SUMMARY
The synchronized slowdown witnessed around the globe in the first half of 2019 has taken hold, with no easy way back up in sight. Concerns are on the rise about the near-term growth prospects in Europe (particularly Germany) and Japan, but we do not expect these regions to slip into recession. With Prime Minister Boris Johnson now at the helm, the odds of a disorderly Brexit are rising -- yet it is still not imminent.
The resumption of U.S.-China trade talks was an encouraging development, but negotiators stumbled out of the gate. In our base case, we expect all current tariffs to remain in place at least through early 2020, sustaining downward pressure on global trade. Plus, new trade tensions flaring up between Japan and South Korea are only clouding the already bleak outlook. Against this backdrop, the major central banks have shown willingness to deploy their depleted monetary tools to fight risks of recession.
The ongoing uncertainties will continue to weigh on economic prospects for the remainder of the year and into 2020. Following are our outlooks for the major countries and regions:
United States
- Economic headlines in the U.S. have returned to a positive tone. The unemployment rate rose to 3.7% as more workers entered the labor force, while inflation rates have tempered their long decline. The trade truce with China has helped to settle markets, while the deal to lift the debt ceiling removes an important fiscal risk. Annualized gross domestic product (GDP) growth of 2.1% in the second quarter, driven by strong consumer spending, exceeded our expectations. While the decline in business investment is discouraging, the economy continues to show resilience.
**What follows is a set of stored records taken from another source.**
theorem exec_ldVxK_commutesWithTick (x : RegIdx) (s : State) : CommutesWithTick (exec (.ldVxK x)) s := by
  have htick := s.pickPressedKey_tick
  cases hpick : s.pickPressedKey with
  | none =>
    exact .of_eq (exec_ldVxK_of_no_pick hpick x) (exec_ldVxK_of_no_pick (htick.trans hpick) x) rfl
  | some k => exact .of_eq (exec_ldVxK_of_pick hpick x) (exec_ldVxK_of_pick (htick.trans hpick) x) rfl

/-- The instructions of the last case are one `.next` of updates, none of which reads or writes a timer. -/
theorem exec_commutesWithTick {i : Instr} (h : ¬ accessesTimers i) (s : State) :
    CommutesWithTick (exec i) s := by
  cases i with
  | ldVxDt x => exact absurd ⟨x, .inl rfl⟩ h
  | ldDtVx x => exact absurd ⟨x, .inr (.inl rfl)⟩ h
  | ldStVx x => exact absurd ⟨x, .inr (.inr rfl)⟩ h
  | ret => exact exec_ret_commutesWithTick s
  | call nnn => exact exec_call_commutesWithTick nnn s
  | seImm | sneImm | seReg | sneReg | skp | sknp =>
    exact congrArg Host.Outcome.next (State.skipIf_tick s.advance _)
  | drw x y n => exact exec_drw_commutesWithTick x y n s
  | ldVxK x => exact exec_ldVxK_commutesWithTick x s
  | addI x => exact exec_addI_commutesWithTick x s
  | ldB x => exact exec_ldB_commutesWithTick x s
  | storeRegs x => exact exec_storeRegs_commutesWithTick x s
  | loadRegs x => exact exec_loadRegs_commutesWithTick x s
  | _ => rfl

theorem unknownWord_commutesWithTick (w : Word) (s : State) : CommutesWithTick (unknownWord w) s := by
  cases hpolicy : s.cfg.unknownPolicy with
  | fatal =>
    exact .of_eq (unknownWord_of_fatal w hpolicy) (unknownWord_of_fatal (s := s.tick) w hpolicy) rfl
  | noOp =>
    exact .of_eq (unknownWord_of_noOp w hpolicy) (unknownWord_of_noOp (s := s.tick) w hpolicy) rfl

theorem step_commutesWithTick_of_awaitKey {s : State} {x : RegIdx} (hrun : s.run = .awaitKey x) :
    CommutesWithTick step s := by
  have htick := s.pickPressedKey_tick
  cases hpick : s.pickPressedKey with
  | none =>
    exact .of_eq (step_of_awaitKey_of_no_pick hrun hpick)
      (step_of_awaitKey_of_no_pick (s := s.tick) hrun (htick.trans hpick)) rfl
  | some k =>
    exact .of_eq (step_of_awaitKey_of_pick hrun hpick)
      (step_of_awaitKey_of_pick (s := s.tick) hrun (htick.trans hpick)) rfl

/-- The step goes the same way with and without a tick before it. -/
theorem step_commutesWithTick {s : State}
    (h : s.run = .running → ∀ w i, s.fetch = .ok w → decode w = .ok i → ¬ accessesTimers i) :
    CommutesWithTick step s := by
  have htick := s.fetch_tick
  obtain ⟨r, hrun, hstep⟩ | ⟨x, hrun, -⟩ |
    ⟨hrun, ⟨addr, hfetch, hstep⟩ | ⟨w, hfetch, ⟨i, hdecode, hstep⟩ | ⟨e, hdecode, hstep⟩⟩⟩ := step_cases s
  · exact .of_eq hstep (step_of_faulted (s := s.tick) hrun) rfl
  · exact step_commutesWithTick_of_awaitKey hrun
  · exact .of_eq hstep (step_of_fetch_error (s := s.tick) hrun (htick.trans hfetch)) rfl
  · exact .of_eq hstep (step_of_decode_ok (s := s.tick) hrun (htick.trans hfetch) hdecode)
      (exec_commutesWithTick (h hrun w i hfetch hdecode) s)
  · exact .of_eq hstep (step_of_decode_error (s := s.tick) hrun (htick.trans hfetch) hdecode)
      (unknownWord_commutesWithTick w s)

/-- Settles O54, by the way the step goes. -/
theorem ticksCommuteWithStepsThatLeaveTheTimers :
    Obligations.TicksCommuteWithStepsThatLeaveTheTimers := by
  unfold Obligations.TicksCommuteWithStepsThatLeaveTheTimers
  intro s t h hstep
  have hcommute := step_commutesWithTick h
  rwa [CommutesWithTick, hstep] at hcommute

end Sys2Proof.Machine

/-! ## The loader (70_reset_and_hazards.md R242, R243) -/

namespace Sys2Proof.Machine

/-- A ROM that fits leaves the initial state but for its memory. -/
theorem State.construct_eq_setMem (cfg : Config) {rom : List Byte} (h : rom.length ≤ 3584) :
    State.construct cfg rom = (State.initial cfg).setMem (State.construct cfg rom).mem :=
  State.writeBytes_mem rom (State.construct_fits cfg rom h)

theorem State.construct_byteAt_rom (cfg : Config) {rom : List Byte} (h : rom.length ≤ 3584) {k : Nat}
    (hk : k < rom.length) : (State.construct cfg rom).byteAt (0x200 + k) = rom[k] := by
  have hresolve : (State.initial cfg).resolve (0x200 + k) = .ok (0x200 + k) := if_pos (by omega)
  rw [State.byteAt_writeBytes rom (State.construct_fits cfg rom h) (Memory.nil_wf cfg.font) (by omega)
    k hk _ hresolve, List.getD_eq_getElem rom 0 hk]

theorem State.construct_byteAt_outside_rom (cfg : Config) {rom : List Byte} (h : rom.length ≤ 3584)
    {a : Nat} (ha : a < 0x200 ∨ 0x200 + rom.length ≤ a) :
    (State.construct cfg rom).byteAt a = (State.initial cfg).byteAt a := by
  apply State.byteAt_writeBytes_other rom (State.construct_fits cfg rom h)
  intro k hk hresolve
  have hmod := State.resolve_eq_mod hresolve
  omega

/-- Settles O58: the loader is one block write to the initial state's memory. -/
theorem theLoaderPlacesEachRomByte : Obligations.TheLoaderPlacesEachRomByte := by
  unfold Obligations.TheLoaderPlacesEachRomByte
  intro cfg rom h
  have hmem := State.construct_eq_setMem cfg h
  refine ⟨?_, fun k hk => State.construct_byteAt_rom cfg h hk,
    fun a ha => State.construct_byteAt_outside_rom cfg h ha, ?_⟩
  all_goals
    rw [hmem]
    rfl

theorem State.constructResponse_of_faulted {s : State} {r : FaultRecord} (h : s.run = .faulted r) :
    s.constructResponse = .romTooLarge := by
  simp only [State.constructResponse, h]

/-- Settles O59: `construct` changes the initial state's run state only, and a step from Faulted stays. -/
theorem anOversizedRomIsRefused : Obligations.AnOversizedRomIsRefused := by
  unfold Obligations.AnOversizedRomIsRefused
  intro cfg rom s h
  have hconstruct := State.construct_oversized cfg rom h
  have hrun : (State.construct cfg rom).run =
      .faulted ⟨.romTooLarge, 0x200, none, some (0x200 + rom.length)⟩ := by
    rw [hconstruct]
    rfl
  refine ⟨{ State.construct cfg rom with draws := s.draws }, _, ?_, hrun, rfl, rfl, fun a => ?_,
    step_of_faulted hrun⟩
  · rw [transact, State.constructResponse_of_faulted hrun]
  · rw [hconstruct]
    rfl

end Sys2Proof.Machine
- After thoroughly signaling an easier posture, the Federal Reserve has begun cutting rates. Following this week’s action, we expect one additional insurance cut of 25 bps this year, and for rates to hold steady thereafter. Favorable domestic conditions call this second cut into question, but the Fed has affirmed its intent to support the economy against headwinds from trade tensions and slow global growth.
Japan
- In its July meeting, the Bank of Japan (BoJ) kept its monetary policy unchanged, appearing to have taken a wait-and-see approach given the limited effective easing tools available. However, either a meaningful appreciation of the yen versus the dollar, or significant downside risks to economic activity (neither of which are in our base case) could force the BoJ to act.
- After securing a majority in the Upper House elections on July 21, Prime Minister Shinzo Abe looks set to implement the consumption tax hike in October 2019 that was included among the Liberal Democratic Party's election pledges. Looking ahead, we expect fiscal policy to play a bigger role in fighting the economic slowdown resulting from trade frictions, including renewed tensions with South Korea.
China
- The Chinese economy remains under considerable pressure (perhaps worse than reported owing to statistical issues) as real GDP growth slipped two-tenths to 6.2% year-over-year in the second quarter. As mentioned above, U.S.-China trade talks are off to a poor start. Despite the resumption of talks, we expect exports to remain under pressure as existing tariffs between the two countries are unlikely to be lifted any time soon.
Chinese policymakers will likely continue to deploy supportive macro policies with an objective of stabilizing growth. That said, striking a balance between easing and containing domestic economic imbalances won’t be easy.